*** Opening of Record excerpts ***

-- ==== Sys2Proof/Machine/GlossInstr.lean ====
section
/-! DEFINITION. The Gloss instructions as commands: core number, operand fields and what its memories' ECC reported (09 R291). -/

namespace Sys2Proof.Machine

/-! ### P format -/

def execGNop (core : Fin 32) (f : PF) (e : Ecc) (s : State) : Host.Outcome State Fault Refusal :=
  runGloss core.val (.p .nop f) e s

def execGMpy (core : Fin 32) (f : PF) (e : Ecc) (s : State) : Host.Outcome State Fault Refusal :=
  runGloss core.val (.p .mpy f) e s

def execGMac (core : Fin 32) (f : PF) (e : Ecc) (s : State) : Host.Outcome State Fault Refusal :=
  runGloss core.val (.p .mac f) e s

def execGMsu (core : Fin 32) (f : PF) (e : Ecc) (s : State) : Host.Outcome State Fault Refusal :=
  runGloss core.val (.p .msu f) e s

def execGDmac (core : Fin 32) (f : PF) (e : Ecc) (s : State) : Host.Outcome State Fault Refusal :=
  runGloss core.val (.p .dmac f) e s

def execGCmach (core : Fin 32) (f : PF) (e : Ecc) (s : State) : Host.Outcome State Fault Refusal :=
  runGloss core.val (.p .cmach f) e s

def execGCmacl (core : Fin 32) (f : PF) (e : Ecc) (s : State) : Host.Outcome State Fault Refusal :=
  runGloss core.val (.p .cmacl f) e s

def execGCmacjl (core : Fin 32) (f : PF) (e : Ecc) (s : State) : Host.Outcome State Fault Refusal :=
  runGloss core.val (.p .cmacjl f) e s

def execGPwr (core : Fin 32) (f : PF) (e : Ecc) (s : State) : Host.Outcome State Fault Refusal :=
  runGloss core.val (.p .pwr f) e s

def execGClr (core : Fin 32) (f : PF) (e : Ecc) (s : State) : Host.Outcome State Fault Refusal :=
  runGloss core.val (.p .clr f) e s

def execGAdd (core : Fin 32) (f : PF) (e : Ecc) (s : State) : Host.Outcome State Fault Refusal :=
  runGloss core.val (.p .add f) e s

def execGSub (core : Fin 32) (f : PF) (e : Ecc) (s : State) : Host.Outcome State Fault Refusal :=
  runGloss core.val (.p .sub f) e s

def execGAddq (core : Fin 32) (f : PF) (e : Ecc) (s : State) : Host.Outcome State Fault Refusal :=
  runGloss core.val (.p .addq f) e s

def execGSubq (core : Fin 32) (f : PF) (e : Ecc) (s : State) : Host.Outcome State Fault Refusal :=
  runGloss core.val (.p .subq f) e s

def execGAddw (core : Fin 32) (f : PF) (e : Ecc) (s : State) : Host.Outcome State Fault Refusal :=
  runGloss core.val (.p .addw f) e s

def execGSubw (core : Fin 32) (f : PF) (e : Ecc) (s : State) : Host.Outcome State Fault Refusal :=
  runGloss core.val (.p .subw f) e s

def execGBfly (core : Fin 32) (f : PF) (e : Ecc) (s : State) : Host.Outcome State Fault Refusal :=
  runGloss core.val (.p .bfly f) e s

def execGTfr (core : Fin 32) (f : PF) (e : Ecc) (s : State) : Host.Outcome State Fault Refusal :=
  runGloss core.val (.p .tfr f) e s

def execGNeg (core : Fin 32) (f : PF) (e : Ecc) (s : State) : Host.Outcome State Fault Refusal :=
  runGloss core.val (.p .neg f) e s

def execGAbs (core : Fin 32) (f : PF) (e : Ecc) (s : State) : Host.Outcome State Fault Refusal :=
  runGloss core.val (.p .abs f) e s

def execGAsr (core : Fin 32) (f : PF) (e : Ecc) (s : State) : Host.Outcome State Fault Refusal :=
  runGloss core.val (.p .asr f) e s

def execGAsl (core : Fin 32) (f : PF) (e : Ecc) (s : State) : Host.Outcome State Fault Refusal :=
  runGloss core.val (.p .asl f) e s

def execGTst (core : Fin 32) (f : PF) (e : Ecc) (s : State) : Host.Outcome State Fault Refusal :=
  runGloss core.val (.p .tst f) e s

def execGLdq (core : Fin 32) (f : PF) (e : Ecc) (s : State) : Host.Outcome State Fault Refusal :=
  runGloss core.val (.p .ldq f) e s

/-! ### R format -/

def execGMov (core : Fin 32) (f : RF) (e : Ecc) (s : State) : Host.Outcome State Fault Refusal :=
  runGloss core.val (.r .mov f) e s

def execGLdi (core : Fin 32) (f : RF) (e : Ecc) (s : State) : Host.Outcome State Fault Refusal :=
  runGloss core.val (.r .ldi f) e s

def execGRnd (core : Fin 32) (f : RF) (e : Ecc) (s : State) : Host.Outcome State Fault Refusal :=
  runGloss core.val (.r .rnd f) e s

def execGExpw (core : Fin 32) (f : RF) (e : Ecc) (s : State) : Host.Outcome State Fault Refusal :=
  runGloss core.val (.r .expw f) e s

def execGPaddi (core : Fin 32) (f : RF) (e : Ecc) (s : State) : Host.Outcome State Fault Refusal :=
  runGloss core.val (.r .paddi f) e s

def execGSetbs (core : Fin 32) (f : RF) (e : Ecc) (s : State) : Host.Outcome State Fault Refusal :=
  runGloss core.val (.r .setbs f) e s

def execGSetex (core : Fin 32) (f : RF) (e : Ecc) (s : State) : Host.Outcome State Fault Refusal :=
  runGloss core.val (.r .setex f) e s

def execGClrf (core : Fin 32) (f : RF) (e : Ecc) (s : State) : Host.Outcome State Fault Refusal :=
  runGloss core.val (.r .clrf f) e s

def execGBexpr (core : Fin 32) (f : RF) (e : Ecc) (s : State) : Host.Outcome State Fault Refusal :=
  runGloss core.val (.r .bexpr f) e s

def execGLdw (core : Fin 32) (f : RF) (e : Ecc) (s : State) : Host.Outcome State Fault Refusal :=
  runGloss core.val (.r .ldw f) e s

/-! ### M format -/

def execGLd (core : Fin 32) (f : MF) (e : Ecc) (s : State) : Host.Outcome State Fault Refusal :=
  runGloss core.val (.m .ld f) e s

def execGSt (core : Fin 32) (f : MF) (e : Ecc) (s : State) : Host.Outcome State Fault Refusal :=
  runGloss core.val (.m .st f) e s

def execGStw (core : Fin 32) (f : MF) (e : Ecc) (s : State) : Host.Outcome State Fault Refusal :=
  runGloss core.val (.m .stw f) e s

def execGLdwMem (core : Fin 32) (f : MF) (e : Ecc) (s : State) : Host.Outcome State Fault Refusal :=
  runGloss core.val (.m .ldw f) e s

def execGSavw (core : Fin 32) (f : MF) (e : Ecc) (s : State) : Host.Outcome State Fault Refusal :=
  runGloss core.val (.m .savw f) e s

def execGRstw (core : Fin 32) (f : MF) (e : Ecc) (s : State) : Host.Outcome State Fault Refusal :=
  runGloss core.val (.m .rstw f) e s

/-! ### C format -/

def execGBra (core : Fin 32) (target : BitVec 14) (e : Ecc) (s : State) : Host.Outcome State Fault Refusal :=
  runGloss core.val (.branch .bra target) e s

def execGBeq (core : Fin 32) (target : BitVec 14) (e : Ecc) (s : State) : Host.Outcome State Fault Refusal :=
  runGloss core.val (.branch .beq target) e s

def execGBne (core : Fin 32) (target : BitVec 14) (e : Ecc) (s : State) : Host.Outcome State Fault Refusal :=
  runGloss core.val (.branch .bne target) e s

def execGBlt (core : Fin 32) (target : BitVec 14) (e : Ecc) (s : State) : Host.Outcome State Fault Refusal :=
  runGloss core.val (.branch .blt target) e s

def execGBge (core : Fin 32) (target : BitVec 14) (e : Ecc) (s : State) : Host.Outcome State Fault Refusal :=
  runGloss core.val (.branch .bge target) e s

def execGCall (core : Fin 32) (target : BitVec 14) (e : Ecc) (s : State) : Host.Outcome State Fault Refusal :=
  runGloss core.val (.branch .call target) e s

def execGRet (core : Fin 32) (target : BitVec 14) (e : Ecc) (s : State) : Host.Outcome State Fault Refusal :=
  runGloss core.val (.branch .ret target) e s

def execGLoop (core : Fin 32) (count : BitVec 10) (last : BitVec 14) (e : Ecc) (s : State) :
    Host.Outcome State Fault Refusal :=
  runGloss core.val (.loop count last) e s

def execGLoopd (core : Fin 32) (v : Fin 8) (last : BitVec 14) (e : Ecc) (s : State) :
    Host.Outcome State Fault Refusal :=
  runGloss core.val (.loopd v last) e s

def execGLdil (core : Fin 32) (dst : Fin 32) (imm : BitVec 24) (e : Ecc) (s : State) :
    Host.Outcome State Fault Refusal :=
  runGloss core.val (.ldil dst imm) e s

def execGWaitf (core : Fin 32) (n : BitVec 14) (e : Ecc) (s : State) :
    Host.Outcome State Fault Refusal :=
  runGloss core.val (.waitf n) e s

def execGEmit (core : Fin 32) (f : EF) (e : Ecc) (s : State) :
    Host.Outcome State Fault Refusal :=
  runGloss core.val (.emit f) e s

def execGEvt (core : Fin 32) (n : Fin 8) (e : Ecc) (s : State) :
    Host.Outcome State Fault Refusal :=
  runGloss core.val (.evt n) e s

def execGHalt (core : Fin 32) (e : Ecc) (s : State) :
    Host.Outcome State Fault Refusal :=
  runGloss core.val (.halt) e s

end Sys2Proof.Machine
end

*** Close of Record excerpts ***

### To do
Only the lines from the beginning of the data above through the line containing "runGloss core.val (.p .mac f) e s" should be repeated, exactly as they appear.

### Result
-- ==== Sys2Proof/Machine/GlossInstr.lean ====
section
/-! DEFINITION. The Gloss instructions as commands: core number, operand fields and what its memories' ECC reported (09 R291). -/

namespace Sys2Proof.Machine

/-! ### P format -/

def execGNop (core : Fin 32) (f : PF) (e : Ecc) (s : State) : Host.Outcome State Fault Refusal :=
  runGloss core.val (.p .nop f) e s

def execGMpy (core : Fin 32) (f : PF) (e : Ecc) (s : State) : Host.Outcome State Fault Refusal :=
  runGloss core.val (.p .mpy f) e s

def execGMac (core : Fin 32) (f : PF) (e : Ecc) (s : State) : Host.Outcome State Fault Refusal :=
  runGloss core.val (.p .mac f) e s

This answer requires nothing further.